# EXERCISE:
The material below holds a span beginning at the line with "rw [hrx, pollLoop_early" and ending at the line with "intro s cmd n rel c k". Quote that span exactly, both ends included, and only that span.
□ □ □ □ □ □ □
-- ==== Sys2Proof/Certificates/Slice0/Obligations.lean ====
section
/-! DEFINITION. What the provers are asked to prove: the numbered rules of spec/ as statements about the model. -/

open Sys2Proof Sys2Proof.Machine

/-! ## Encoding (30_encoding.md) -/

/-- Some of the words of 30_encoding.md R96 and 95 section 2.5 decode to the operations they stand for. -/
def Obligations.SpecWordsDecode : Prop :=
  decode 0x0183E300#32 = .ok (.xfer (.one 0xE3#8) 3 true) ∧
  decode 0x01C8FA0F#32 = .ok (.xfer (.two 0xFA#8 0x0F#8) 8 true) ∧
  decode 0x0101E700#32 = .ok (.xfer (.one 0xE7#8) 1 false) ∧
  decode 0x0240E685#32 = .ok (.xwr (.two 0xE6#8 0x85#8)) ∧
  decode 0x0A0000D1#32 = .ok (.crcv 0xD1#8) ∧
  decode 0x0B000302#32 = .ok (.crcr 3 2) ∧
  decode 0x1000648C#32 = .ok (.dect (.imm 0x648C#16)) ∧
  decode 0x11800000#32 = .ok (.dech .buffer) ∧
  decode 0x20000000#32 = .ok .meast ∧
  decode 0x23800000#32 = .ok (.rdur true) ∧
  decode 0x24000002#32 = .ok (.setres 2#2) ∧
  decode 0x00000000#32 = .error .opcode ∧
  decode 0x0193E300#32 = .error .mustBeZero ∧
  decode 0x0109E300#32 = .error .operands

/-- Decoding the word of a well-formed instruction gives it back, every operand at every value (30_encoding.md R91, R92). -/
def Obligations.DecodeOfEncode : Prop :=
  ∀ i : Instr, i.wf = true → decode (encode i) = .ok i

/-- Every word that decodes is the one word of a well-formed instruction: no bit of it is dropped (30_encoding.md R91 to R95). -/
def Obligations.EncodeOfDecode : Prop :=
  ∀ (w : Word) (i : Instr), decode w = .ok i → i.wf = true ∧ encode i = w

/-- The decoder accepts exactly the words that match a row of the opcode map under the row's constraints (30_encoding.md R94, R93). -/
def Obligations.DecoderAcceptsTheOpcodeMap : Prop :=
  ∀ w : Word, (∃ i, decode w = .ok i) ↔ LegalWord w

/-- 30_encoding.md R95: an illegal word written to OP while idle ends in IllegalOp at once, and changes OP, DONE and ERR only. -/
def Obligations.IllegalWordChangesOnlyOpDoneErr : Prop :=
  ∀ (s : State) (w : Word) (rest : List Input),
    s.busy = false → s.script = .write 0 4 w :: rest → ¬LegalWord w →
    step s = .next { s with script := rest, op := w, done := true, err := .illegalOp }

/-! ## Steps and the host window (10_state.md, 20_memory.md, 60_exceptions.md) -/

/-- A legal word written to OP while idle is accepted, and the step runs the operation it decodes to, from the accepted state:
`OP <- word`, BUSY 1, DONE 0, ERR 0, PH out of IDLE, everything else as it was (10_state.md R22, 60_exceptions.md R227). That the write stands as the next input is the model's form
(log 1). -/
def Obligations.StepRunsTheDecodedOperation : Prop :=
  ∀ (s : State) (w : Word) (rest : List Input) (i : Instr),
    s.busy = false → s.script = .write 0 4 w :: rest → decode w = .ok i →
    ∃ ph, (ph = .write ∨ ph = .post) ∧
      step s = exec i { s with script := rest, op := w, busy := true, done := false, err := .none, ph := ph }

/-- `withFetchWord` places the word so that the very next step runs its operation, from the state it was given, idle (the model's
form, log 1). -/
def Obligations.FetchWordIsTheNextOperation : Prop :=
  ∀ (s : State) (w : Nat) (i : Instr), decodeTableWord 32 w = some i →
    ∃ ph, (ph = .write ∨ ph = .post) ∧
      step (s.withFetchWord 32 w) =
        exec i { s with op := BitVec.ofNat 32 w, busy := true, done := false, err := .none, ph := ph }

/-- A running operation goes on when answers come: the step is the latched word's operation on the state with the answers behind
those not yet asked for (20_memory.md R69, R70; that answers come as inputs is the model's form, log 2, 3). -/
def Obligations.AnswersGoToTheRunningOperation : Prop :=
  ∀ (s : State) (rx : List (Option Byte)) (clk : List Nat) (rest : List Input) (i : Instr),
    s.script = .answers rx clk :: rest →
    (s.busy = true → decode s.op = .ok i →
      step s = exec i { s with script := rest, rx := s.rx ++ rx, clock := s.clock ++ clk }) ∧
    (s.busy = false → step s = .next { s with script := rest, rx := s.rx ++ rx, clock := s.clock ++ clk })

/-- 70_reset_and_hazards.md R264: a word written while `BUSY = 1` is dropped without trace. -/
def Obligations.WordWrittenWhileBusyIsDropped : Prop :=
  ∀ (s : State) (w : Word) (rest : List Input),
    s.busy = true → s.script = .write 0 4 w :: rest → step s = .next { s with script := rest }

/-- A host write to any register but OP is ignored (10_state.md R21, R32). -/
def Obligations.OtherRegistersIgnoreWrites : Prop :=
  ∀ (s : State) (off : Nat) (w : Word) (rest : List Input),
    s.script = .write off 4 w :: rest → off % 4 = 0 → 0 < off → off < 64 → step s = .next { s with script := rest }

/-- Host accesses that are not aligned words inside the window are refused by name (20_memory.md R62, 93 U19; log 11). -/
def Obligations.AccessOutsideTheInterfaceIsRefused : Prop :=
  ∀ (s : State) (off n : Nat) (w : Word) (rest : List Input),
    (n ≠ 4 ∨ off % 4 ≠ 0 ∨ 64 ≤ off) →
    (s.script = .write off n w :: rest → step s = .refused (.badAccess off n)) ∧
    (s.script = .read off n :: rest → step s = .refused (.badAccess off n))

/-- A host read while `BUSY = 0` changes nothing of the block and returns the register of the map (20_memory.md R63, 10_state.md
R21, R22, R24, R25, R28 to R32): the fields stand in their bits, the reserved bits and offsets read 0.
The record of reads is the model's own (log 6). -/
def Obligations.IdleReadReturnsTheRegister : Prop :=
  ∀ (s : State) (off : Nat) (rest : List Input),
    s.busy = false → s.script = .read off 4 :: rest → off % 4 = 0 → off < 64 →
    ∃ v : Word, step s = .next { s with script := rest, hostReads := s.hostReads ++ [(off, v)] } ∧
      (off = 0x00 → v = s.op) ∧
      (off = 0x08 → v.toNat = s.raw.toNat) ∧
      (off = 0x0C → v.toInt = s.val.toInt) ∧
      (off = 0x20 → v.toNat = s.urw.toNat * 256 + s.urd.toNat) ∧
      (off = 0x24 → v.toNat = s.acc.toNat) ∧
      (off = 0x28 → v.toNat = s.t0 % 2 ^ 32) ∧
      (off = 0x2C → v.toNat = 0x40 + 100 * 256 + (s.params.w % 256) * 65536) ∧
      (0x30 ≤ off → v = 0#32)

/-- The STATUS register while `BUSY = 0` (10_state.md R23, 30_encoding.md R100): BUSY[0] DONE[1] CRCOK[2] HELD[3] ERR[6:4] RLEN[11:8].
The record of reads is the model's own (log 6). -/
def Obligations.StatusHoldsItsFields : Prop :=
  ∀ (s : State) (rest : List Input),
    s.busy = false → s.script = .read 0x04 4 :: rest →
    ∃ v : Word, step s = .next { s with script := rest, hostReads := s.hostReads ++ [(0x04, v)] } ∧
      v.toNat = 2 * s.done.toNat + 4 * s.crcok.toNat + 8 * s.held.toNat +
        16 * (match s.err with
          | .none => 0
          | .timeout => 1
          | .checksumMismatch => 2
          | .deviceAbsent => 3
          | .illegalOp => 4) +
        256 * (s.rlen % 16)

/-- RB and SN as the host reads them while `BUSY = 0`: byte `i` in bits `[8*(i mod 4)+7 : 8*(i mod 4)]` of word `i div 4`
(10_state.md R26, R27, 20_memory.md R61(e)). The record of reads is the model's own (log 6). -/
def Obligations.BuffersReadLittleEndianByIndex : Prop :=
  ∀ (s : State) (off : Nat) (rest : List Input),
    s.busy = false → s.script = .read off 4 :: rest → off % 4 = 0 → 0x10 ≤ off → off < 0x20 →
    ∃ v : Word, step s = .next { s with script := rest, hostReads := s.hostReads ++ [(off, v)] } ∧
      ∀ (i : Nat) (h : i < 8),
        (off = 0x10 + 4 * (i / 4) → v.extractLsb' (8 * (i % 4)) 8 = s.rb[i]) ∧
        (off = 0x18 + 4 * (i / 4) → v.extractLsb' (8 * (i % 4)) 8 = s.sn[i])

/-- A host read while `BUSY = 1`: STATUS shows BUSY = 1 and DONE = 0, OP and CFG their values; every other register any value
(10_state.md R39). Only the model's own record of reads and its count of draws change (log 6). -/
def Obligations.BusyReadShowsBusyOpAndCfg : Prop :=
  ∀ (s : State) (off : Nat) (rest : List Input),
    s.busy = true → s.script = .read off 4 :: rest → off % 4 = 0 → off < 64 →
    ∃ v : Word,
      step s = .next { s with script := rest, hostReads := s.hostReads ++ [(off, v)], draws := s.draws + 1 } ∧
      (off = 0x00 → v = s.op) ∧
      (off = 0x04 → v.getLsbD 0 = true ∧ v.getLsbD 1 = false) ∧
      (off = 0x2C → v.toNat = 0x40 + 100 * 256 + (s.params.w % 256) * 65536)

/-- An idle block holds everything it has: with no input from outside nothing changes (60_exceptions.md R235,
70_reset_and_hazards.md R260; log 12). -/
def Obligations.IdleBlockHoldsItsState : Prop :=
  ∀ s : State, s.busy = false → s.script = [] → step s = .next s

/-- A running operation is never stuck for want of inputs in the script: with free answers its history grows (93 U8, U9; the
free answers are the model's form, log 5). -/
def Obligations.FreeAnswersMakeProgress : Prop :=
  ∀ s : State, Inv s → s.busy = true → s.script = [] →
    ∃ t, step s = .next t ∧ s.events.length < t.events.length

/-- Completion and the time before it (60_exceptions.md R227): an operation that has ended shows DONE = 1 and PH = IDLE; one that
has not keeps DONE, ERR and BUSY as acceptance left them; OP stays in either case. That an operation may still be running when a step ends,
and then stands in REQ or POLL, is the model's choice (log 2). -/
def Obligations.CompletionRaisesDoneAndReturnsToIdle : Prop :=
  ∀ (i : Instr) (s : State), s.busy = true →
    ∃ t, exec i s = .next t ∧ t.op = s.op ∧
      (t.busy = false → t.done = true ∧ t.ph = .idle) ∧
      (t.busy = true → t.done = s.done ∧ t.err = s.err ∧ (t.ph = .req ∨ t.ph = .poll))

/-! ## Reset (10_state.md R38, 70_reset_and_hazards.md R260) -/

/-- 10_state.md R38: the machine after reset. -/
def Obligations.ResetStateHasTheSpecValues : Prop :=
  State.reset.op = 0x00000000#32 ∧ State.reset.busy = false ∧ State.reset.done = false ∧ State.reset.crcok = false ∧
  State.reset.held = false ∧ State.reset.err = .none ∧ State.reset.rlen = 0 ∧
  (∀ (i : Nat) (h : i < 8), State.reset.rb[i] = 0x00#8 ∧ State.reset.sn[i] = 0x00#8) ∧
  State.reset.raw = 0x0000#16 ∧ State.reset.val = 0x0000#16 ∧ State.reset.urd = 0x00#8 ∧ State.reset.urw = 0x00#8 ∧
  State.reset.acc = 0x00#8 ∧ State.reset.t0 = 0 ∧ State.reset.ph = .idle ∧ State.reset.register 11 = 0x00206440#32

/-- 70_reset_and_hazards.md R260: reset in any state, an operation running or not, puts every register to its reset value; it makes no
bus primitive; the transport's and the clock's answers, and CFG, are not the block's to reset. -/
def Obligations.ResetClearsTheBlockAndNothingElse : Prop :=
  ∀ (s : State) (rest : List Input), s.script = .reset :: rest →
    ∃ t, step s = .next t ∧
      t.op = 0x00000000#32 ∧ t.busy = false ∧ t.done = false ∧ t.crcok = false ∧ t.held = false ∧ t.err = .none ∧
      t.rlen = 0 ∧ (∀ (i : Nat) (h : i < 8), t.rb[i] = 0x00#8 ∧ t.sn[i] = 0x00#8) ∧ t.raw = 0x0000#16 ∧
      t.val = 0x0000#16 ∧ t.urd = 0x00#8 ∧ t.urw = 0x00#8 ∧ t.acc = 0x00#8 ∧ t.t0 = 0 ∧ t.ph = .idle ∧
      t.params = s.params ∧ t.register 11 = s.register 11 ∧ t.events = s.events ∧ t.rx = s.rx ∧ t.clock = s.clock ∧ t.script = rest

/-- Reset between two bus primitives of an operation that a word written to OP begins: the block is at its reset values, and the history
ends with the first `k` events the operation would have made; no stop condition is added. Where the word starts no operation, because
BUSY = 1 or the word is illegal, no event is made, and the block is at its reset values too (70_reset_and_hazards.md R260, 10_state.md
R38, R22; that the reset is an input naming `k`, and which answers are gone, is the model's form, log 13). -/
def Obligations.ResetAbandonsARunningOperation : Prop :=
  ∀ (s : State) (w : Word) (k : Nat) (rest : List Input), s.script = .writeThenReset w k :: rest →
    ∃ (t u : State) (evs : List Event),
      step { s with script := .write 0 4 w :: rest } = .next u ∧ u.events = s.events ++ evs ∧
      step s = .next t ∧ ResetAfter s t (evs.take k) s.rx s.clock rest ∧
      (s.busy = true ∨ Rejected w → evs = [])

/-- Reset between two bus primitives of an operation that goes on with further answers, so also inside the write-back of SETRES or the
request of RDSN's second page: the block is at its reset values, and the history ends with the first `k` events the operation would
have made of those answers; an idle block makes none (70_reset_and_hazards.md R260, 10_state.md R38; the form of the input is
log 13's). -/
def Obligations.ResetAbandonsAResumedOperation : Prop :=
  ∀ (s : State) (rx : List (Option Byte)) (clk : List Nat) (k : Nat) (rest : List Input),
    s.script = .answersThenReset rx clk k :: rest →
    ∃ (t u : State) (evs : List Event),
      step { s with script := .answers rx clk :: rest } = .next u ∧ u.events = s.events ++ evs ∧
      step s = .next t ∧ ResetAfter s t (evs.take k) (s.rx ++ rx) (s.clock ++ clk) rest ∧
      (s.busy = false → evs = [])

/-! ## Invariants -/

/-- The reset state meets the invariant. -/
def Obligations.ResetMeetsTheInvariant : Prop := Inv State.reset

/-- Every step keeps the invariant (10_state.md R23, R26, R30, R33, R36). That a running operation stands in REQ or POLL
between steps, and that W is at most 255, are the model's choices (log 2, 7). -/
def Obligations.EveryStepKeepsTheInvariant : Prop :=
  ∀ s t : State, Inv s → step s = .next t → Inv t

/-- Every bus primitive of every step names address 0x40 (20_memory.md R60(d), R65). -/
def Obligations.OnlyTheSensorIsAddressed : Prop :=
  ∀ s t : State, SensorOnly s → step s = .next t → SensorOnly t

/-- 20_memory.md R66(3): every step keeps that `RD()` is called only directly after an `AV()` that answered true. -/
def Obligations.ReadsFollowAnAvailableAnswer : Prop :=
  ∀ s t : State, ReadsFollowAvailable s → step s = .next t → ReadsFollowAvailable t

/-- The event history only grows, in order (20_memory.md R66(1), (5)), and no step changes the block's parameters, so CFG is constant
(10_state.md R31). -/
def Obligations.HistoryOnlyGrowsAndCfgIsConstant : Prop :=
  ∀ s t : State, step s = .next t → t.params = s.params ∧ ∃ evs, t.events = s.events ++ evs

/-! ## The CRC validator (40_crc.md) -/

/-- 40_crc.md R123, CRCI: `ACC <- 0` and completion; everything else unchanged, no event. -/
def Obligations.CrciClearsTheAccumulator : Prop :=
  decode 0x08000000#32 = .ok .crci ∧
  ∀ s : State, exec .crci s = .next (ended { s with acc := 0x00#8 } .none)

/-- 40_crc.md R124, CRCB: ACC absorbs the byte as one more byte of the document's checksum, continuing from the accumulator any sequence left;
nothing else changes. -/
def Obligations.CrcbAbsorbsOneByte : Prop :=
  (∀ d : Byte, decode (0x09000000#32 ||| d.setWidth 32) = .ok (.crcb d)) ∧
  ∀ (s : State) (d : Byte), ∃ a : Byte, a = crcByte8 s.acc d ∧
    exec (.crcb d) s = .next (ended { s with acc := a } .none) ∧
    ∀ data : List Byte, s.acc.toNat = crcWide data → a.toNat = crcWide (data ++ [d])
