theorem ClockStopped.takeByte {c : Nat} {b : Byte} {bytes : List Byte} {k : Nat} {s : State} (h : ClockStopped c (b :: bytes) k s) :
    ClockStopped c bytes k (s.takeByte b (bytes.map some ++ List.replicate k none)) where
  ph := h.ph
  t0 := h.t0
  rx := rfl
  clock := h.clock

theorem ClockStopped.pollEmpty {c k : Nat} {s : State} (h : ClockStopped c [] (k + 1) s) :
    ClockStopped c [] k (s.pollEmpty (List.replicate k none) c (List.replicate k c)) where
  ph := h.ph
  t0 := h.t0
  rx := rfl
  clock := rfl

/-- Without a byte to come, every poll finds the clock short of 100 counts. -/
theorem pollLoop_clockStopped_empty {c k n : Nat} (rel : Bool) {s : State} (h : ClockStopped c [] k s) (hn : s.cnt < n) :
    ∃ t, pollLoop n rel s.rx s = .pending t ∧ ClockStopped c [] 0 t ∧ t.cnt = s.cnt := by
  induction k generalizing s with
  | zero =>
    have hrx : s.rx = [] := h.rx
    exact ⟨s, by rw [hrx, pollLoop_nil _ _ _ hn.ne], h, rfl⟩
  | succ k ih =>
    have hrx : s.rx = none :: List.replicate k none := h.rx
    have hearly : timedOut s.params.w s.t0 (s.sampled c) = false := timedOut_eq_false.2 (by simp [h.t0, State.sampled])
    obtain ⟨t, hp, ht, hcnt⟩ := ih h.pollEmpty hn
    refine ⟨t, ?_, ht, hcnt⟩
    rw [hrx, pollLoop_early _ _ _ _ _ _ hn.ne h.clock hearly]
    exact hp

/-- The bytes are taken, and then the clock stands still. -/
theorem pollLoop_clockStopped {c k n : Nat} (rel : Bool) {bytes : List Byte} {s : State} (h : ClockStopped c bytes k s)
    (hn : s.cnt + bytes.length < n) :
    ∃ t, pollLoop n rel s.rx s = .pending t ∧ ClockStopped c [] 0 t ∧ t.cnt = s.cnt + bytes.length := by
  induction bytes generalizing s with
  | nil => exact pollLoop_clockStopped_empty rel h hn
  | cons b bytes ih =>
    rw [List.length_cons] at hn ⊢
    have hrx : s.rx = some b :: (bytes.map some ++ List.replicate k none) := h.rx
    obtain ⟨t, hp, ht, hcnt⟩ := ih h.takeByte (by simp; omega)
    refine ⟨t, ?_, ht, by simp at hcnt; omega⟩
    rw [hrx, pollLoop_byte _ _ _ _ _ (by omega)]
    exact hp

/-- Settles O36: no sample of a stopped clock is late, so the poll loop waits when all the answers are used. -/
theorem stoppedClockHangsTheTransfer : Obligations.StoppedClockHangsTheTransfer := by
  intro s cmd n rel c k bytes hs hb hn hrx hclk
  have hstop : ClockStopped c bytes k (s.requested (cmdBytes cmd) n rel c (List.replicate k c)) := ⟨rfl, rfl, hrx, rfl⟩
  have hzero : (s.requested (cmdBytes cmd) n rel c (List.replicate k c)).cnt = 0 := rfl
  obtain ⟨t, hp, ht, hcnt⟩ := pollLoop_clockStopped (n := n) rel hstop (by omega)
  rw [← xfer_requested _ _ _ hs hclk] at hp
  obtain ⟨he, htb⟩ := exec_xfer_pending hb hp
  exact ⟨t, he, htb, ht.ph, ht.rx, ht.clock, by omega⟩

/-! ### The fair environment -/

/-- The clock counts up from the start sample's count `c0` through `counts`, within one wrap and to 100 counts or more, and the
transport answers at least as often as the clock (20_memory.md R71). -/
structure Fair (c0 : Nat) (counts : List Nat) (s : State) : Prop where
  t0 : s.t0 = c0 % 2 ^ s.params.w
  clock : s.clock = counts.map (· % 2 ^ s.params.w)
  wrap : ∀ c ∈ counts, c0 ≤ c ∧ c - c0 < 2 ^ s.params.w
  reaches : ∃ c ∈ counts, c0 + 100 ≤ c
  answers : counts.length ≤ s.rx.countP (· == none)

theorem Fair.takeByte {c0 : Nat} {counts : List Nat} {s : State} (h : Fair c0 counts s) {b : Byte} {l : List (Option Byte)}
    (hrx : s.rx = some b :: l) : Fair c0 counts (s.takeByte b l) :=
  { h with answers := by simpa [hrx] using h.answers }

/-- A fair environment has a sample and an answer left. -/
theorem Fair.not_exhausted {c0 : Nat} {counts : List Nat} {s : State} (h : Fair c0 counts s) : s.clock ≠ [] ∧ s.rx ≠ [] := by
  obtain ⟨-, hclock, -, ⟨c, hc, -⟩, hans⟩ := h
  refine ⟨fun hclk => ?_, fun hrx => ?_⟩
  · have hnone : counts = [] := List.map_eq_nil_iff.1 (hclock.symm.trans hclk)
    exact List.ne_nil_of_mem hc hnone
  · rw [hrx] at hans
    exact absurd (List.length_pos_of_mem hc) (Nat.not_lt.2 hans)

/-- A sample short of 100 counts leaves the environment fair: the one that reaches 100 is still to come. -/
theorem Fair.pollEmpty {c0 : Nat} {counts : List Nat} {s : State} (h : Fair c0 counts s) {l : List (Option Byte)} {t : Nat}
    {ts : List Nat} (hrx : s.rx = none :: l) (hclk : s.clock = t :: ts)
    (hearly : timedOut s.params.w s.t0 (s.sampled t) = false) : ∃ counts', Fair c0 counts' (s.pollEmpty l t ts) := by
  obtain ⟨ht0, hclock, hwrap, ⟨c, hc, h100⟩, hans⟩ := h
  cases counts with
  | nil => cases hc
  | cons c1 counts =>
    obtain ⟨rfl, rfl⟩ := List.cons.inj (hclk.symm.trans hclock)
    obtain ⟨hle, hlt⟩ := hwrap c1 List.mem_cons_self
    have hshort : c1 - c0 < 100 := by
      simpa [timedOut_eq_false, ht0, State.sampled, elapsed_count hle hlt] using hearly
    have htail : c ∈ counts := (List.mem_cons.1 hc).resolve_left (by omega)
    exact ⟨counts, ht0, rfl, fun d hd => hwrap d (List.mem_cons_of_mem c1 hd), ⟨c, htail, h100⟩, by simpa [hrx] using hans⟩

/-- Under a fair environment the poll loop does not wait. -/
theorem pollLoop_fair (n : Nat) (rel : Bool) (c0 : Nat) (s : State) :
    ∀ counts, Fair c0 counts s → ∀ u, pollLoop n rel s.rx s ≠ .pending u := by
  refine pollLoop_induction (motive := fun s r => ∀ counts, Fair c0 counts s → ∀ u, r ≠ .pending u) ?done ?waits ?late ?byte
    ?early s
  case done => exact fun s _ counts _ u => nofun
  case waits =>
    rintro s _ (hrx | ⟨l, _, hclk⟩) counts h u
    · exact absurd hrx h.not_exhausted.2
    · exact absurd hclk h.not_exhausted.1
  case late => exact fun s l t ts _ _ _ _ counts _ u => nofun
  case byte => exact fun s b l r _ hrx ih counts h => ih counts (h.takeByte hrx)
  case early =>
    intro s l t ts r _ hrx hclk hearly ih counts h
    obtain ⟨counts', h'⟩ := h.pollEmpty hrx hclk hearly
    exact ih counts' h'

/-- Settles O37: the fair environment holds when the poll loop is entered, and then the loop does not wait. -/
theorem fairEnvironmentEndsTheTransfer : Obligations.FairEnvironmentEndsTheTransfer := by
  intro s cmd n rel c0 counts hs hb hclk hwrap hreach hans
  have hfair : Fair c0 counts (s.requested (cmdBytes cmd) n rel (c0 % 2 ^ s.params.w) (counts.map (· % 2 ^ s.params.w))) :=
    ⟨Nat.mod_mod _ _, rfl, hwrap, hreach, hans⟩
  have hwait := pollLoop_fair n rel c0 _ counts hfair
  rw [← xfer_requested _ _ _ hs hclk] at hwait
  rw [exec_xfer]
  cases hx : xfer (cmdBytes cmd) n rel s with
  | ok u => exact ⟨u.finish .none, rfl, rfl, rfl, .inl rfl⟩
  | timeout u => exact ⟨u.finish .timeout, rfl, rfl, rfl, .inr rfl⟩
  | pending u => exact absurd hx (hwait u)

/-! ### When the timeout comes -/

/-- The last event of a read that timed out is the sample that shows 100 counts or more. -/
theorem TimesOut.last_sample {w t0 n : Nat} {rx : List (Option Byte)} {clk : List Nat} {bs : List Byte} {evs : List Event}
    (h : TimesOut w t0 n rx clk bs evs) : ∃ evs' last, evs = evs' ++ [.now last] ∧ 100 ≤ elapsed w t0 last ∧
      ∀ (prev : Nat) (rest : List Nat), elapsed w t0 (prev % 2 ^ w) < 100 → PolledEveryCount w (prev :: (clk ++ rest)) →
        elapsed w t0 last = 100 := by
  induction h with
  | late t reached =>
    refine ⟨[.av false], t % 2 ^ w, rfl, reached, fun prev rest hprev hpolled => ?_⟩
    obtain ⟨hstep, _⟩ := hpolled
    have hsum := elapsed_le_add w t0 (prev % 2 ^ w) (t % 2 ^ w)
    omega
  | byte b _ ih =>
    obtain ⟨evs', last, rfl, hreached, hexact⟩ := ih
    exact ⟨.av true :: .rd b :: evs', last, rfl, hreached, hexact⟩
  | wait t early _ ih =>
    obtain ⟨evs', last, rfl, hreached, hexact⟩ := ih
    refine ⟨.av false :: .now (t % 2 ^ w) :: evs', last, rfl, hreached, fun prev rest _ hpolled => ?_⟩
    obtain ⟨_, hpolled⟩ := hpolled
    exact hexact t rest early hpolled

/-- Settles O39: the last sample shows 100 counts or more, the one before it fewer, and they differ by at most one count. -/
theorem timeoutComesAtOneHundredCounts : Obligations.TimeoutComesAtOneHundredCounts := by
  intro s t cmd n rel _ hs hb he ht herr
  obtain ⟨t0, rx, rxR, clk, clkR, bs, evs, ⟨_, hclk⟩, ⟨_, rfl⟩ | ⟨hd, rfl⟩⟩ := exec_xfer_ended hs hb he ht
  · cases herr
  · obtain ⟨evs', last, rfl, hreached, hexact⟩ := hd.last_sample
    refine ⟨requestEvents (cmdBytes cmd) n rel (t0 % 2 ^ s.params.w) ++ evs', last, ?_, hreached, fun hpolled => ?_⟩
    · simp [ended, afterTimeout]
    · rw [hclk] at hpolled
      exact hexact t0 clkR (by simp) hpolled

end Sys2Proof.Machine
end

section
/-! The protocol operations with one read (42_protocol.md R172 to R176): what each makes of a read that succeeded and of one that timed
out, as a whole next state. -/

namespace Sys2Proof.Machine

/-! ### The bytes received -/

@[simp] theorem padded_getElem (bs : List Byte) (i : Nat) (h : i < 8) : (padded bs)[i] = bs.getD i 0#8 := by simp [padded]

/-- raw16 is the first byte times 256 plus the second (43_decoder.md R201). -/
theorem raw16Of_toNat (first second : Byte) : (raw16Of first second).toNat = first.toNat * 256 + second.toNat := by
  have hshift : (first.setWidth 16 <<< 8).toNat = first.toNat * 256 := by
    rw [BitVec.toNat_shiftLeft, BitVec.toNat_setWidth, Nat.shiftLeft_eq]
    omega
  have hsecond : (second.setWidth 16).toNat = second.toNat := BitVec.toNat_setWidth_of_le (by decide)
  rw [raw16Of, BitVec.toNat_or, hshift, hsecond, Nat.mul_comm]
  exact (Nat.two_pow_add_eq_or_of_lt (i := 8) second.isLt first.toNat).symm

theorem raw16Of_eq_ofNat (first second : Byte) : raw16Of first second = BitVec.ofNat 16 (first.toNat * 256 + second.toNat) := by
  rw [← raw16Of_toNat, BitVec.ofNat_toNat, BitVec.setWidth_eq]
□ □ □ □ □ □ □
# ANSWER BOX:
    rw [hrx, pollLoop_early _ _ _ _ _ _ hn.ne h.clock hearly]
    exact hp

/-- The bytes are taken, and then the clock stands still. -/
theorem pollLoop_clockStopped {c k n : Nat} (rel : Bool) {bytes : List Byte} {s : State} (h : ClockStopped c bytes k s)
    (hn : s.cnt + bytes.length < n) :
    ∃ t, pollLoop n rel s.rx s = .pending t ∧ ClockStopped c [] 0 t ∧ t.cnt = s.cnt + bytes.length := by
  induction bytes generalizing s with
  | nil => exact pollLoop_clockStopped_empty rel h hn
  | cons b bytes ih =>
    rw [List.length_cons] at hn ⊢
    have hrx : s.rx = some b :: (bytes.map some ++ List.replicate k none) := h.rx
    obtain ⟨t, hp, ht, hcnt⟩ := ih h.takeByte (by simp; omega)
    refine ⟨t, ?_, ht, by simp at hcnt; omega⟩
    rw [hrx, pollLoop_byte _ _ _ _ _ (by omega)]
    exact hp

/-- Settles O36: no sample of a stopped clock is late, so the poll loop waits when all the answers are used. -/
theorem stoppedClockHangsTheTransfer : Obligations.StoppedClockHangsTheTransfer := by
  intro s cmd n rel c k bytes hs hb hn hrx hclk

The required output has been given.